Heterogeneities in nucleotide content distribution along the length of Zaire ebolavirus and Marburg virus genomes have been analyzed. Results showed that there is asymmetric mutational A-pressure in the majority of Zaire ebolavirus genes; there is mutational AC-pressure in the coding region of the matrix protein VP40, probably, caused by its high expression at the end of the infection process; there is also AC-pressure in the 3′-part of the nucleoprotein (NP) coding gene associated with low amount of secondary structure formed by the 3′-part of its mRNA; in the middle of the glycoprotein (GP) coding gene that kind of mutational bias is linked with the high amount of secondary structure formed by the corresponding fragment of RNA negative (−) strand; there is relatively symmetric mutational AU-pressure in the polymerase (Pol) coding gene caused by its low expression level.
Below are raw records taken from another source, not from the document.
-- ==== Sys2Proof/Laws/KeepsLog.lean ====
section
/-!
SUPPORT. What the operations of Machine/Log.lean keep.
-/
namespace Sys2Proof.Machine
open Sys2Proof.Safety

theorem releaseCopies_keeps {s0 : State} (s : State) (id : Nat) (hk : Keeps s0 s) : Keeps s0 (releaseCopies s id) := by
  unfold releaseCopies
  try dsimp only
  repeat' first
    | with_reducible assumption
    | with_reducible apply keeps_modBu
    | (with_reducible refine keeps_modHub_same ?_ (by rfl))
    | (with_reducible refine keeps_foldl ?_ ?_)
    | (intro _ hb; exact hb)
    | split
    | (intro _ _ _; try dsimp only)

theorem stepCopies_keeps {s0 : State} (s : State) (id : Nat) (atLeast : Option Nat) (hk : Keeps s0 s) : Keeps s0 (stepCopies s id atLeast) := by
  unfold stepCopies
  try dsimp only
  repeat' first
    | with_reducible assumption
    | with_reducible apply releaseCopies_keeps
    | with_reducible apply keeps_ite
    | (with_reducible refine keeps_modHub_same ?_ (by rfl))

theorem releaseReq_keeps {s0 : State} (s : State) (id : Nat) (hk : Keeps s0 s) : Keeps s0 (releaseReq s id) := by
  unfold releaseReq
  try dsimp only
  repeat' first
    | with_reducible assumption
    | with_reducible apply stepCopies_keeps
    | (with_reducible refine keeps_modHub_same ?_ (by rfl))
    | split

theorem releaseLine_keeps {s0 : State} (s : State) (id : Nat) (hk : Keeps s0 s) : Keeps s0 (releaseLine s id) := by
  unfold releaseLine
  try dsimp only
  repeat' first
    | with_reducible assumption
    | fail_if_no_progress (with_reducible refine keeps_ms ?_ (by first | rfl | with_unfolding_all rfl | (simp only [join_mem]; done)) (by first | rfl | with_unfolding_all rfl | (simp only [join_base]; done)))

theorem publishItem_keeps {s0 : State} (n : Nat) (s : State) (i : LogItem) (hk : Keeps s0 s) : Keeps s0 (publishItem n s i) := by
  unfold publishItem
  try dsimp only
  repeat' first
    | with_reducible assumption
    | with_reducible apply State_post_keeps
    | with_reducible apply releaseReq_keeps
    | with_reducible apply releaseLine_keeps
    | split

theorem publishBu_keeps {s0 : State} (take : LogEnt → Bool) (s : State) (n : Nat) (hk : Keeps s0 s) : Keeps s0 (publishBu take s n) := by
  unfold publishBu
  try dsimp only
  repeat' first
    | with_reducible assumption
    | with_reducible apply publishItem_keeps
    | with_reducible apply keeps_modBu
    | (with_reducible refine keeps_foldl ?_ ?_)
    | (intro _ hb; exact hb)
    | (intro _ _ _; try dsimp only)

theorem makeNorep_keeps {s0 : State} (s : State) (rid rd : Nat) (hk : Keeps s0 s) : Keeps s0 (makeNorep s rid rd) := by
  unfold makeNorep
  try dsimp only
  repeat' first
    | with_reducible assumption
    | with_reducible apply publishBu_keeps
    | with_reducible apply keeps_ite
    | with_reducible apply keeps_modRegion
    | (with_reducible refine keeps_foldl ?_ ?_)
    | (with_reducible refine Region.savedOk_same (by with_reducible assumption) (by with_unfolding_all rfl))
    | (with_reducible intro _; with_reducible intro (_ : Region.SavedOk _); try dsimp only)
    | split

theorem openUpTo_keeps {s0 : State} (s : State) (n rd : Nat) (hk : Keeps s0 s) : Keeps s0 (openUpTo s n rd) := by
  unfold openUpTo
  try dsimp only
  repeat' first
    | with_reducible assumption
    | with_reducible apply keeps_modRegion
    | (with_reducible refine Region.savedOk_same (by with_reducible assumption) (by with_unfolding_all rfl))
    | (with_reducible intro _; with_reducible intro (_ : Region.SavedOk _); try dsimp only)
    | split

theorem logItem_keeps {s0 : State} (s : State) (n rd lines : Nat) (i : LogItem) (hk : Keeps s0 s) : Keeps s0 (logItem s n rd lines i).2 := by
  unfold logItem
  try dsimp only
  repeat' first
    | with_reducible assumption
    | with_reducible apply makeNorep_keeps
    | with_reducible apply openUpTo_keeps
    | with_reducible apply keeps_modBu
    | (intro _ hb; exact hb)
    | split

theorem logReplay_keeps {s0 : State} (s : State) (n rd lines : Nat) (i : ReplayItem) (hk : Keeps s0 s) : Keeps s0 (logReplay s n rd lines i) := by
  unfold logReplay
  try dsimp only
  repeat' first
    | with_reducible assumption
    | with_reducible apply makeNorep_keeps
    | with_reducible apply keeps_ite
    | with_reducible apply keeps_modBu
    | (intro _ hb; exact hb)
    | split

theorem logUndo_keeps {s0 : State} (s : State) (n rd line : Nat) (hk : Keeps s0 s) : Keeps s0 (logUndo s n rd line) := by
  unfold logUndo
  try dsimp only
  repeat' first
    | with_reducible assumption
    | with_reducible apply logItem_keeps
    | with_reducible apply keeps_ite

theorem bankPut_keeps {s0 : State} (s : State) (n addr : Nat) (bytes : List Byte) (hk : Keeps s0 s) : Keeps s0 (bankPut s n addr bytes) := by
  unfold bankPut
  try dsimp only
  repeat' first
    | with_reducible assumption
    | with_reducible apply keeps_modBu
    | with_reducible apply Memory.wf_writeBytes
    | (intro _ _; try dsimp only)

theorem bankWrite_keeps {s0 : State} (s : State) (n rd addr : Nat) (bytes : List Byte) (hk : Keeps s0 s) : Keeps s0 (bankWrite s n rd addr bytes) := by
  unfold bankWrite
  try dsimp only
  repeat' first
    | with_reducible assumption
    | with_reducible apply logUndo_keeps
    | with_reducible apply bankPut_keeps
    | with_reducible apply keeps_ite
    | (with_reducible refine keeps_foldl ?_ ?_)
    | (intro _ _ _; try dsimp only)

end Sys2Proof.Machine
end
In Marburg virus all genes, including C-rich fragment of GP coding region, demonstrate asymmetric mutational A-bias, while the last gene (Pol) demonstrates more symmetric mutational AU-pressure. The hypothesis of a newly synthesized RNA negative (−) strand shielding by complementary fragments of mRNAs has been described in this work: shielded fragments of RNA negative (−) strand should be better protected from oxidative damage and prone to ADAR-editing.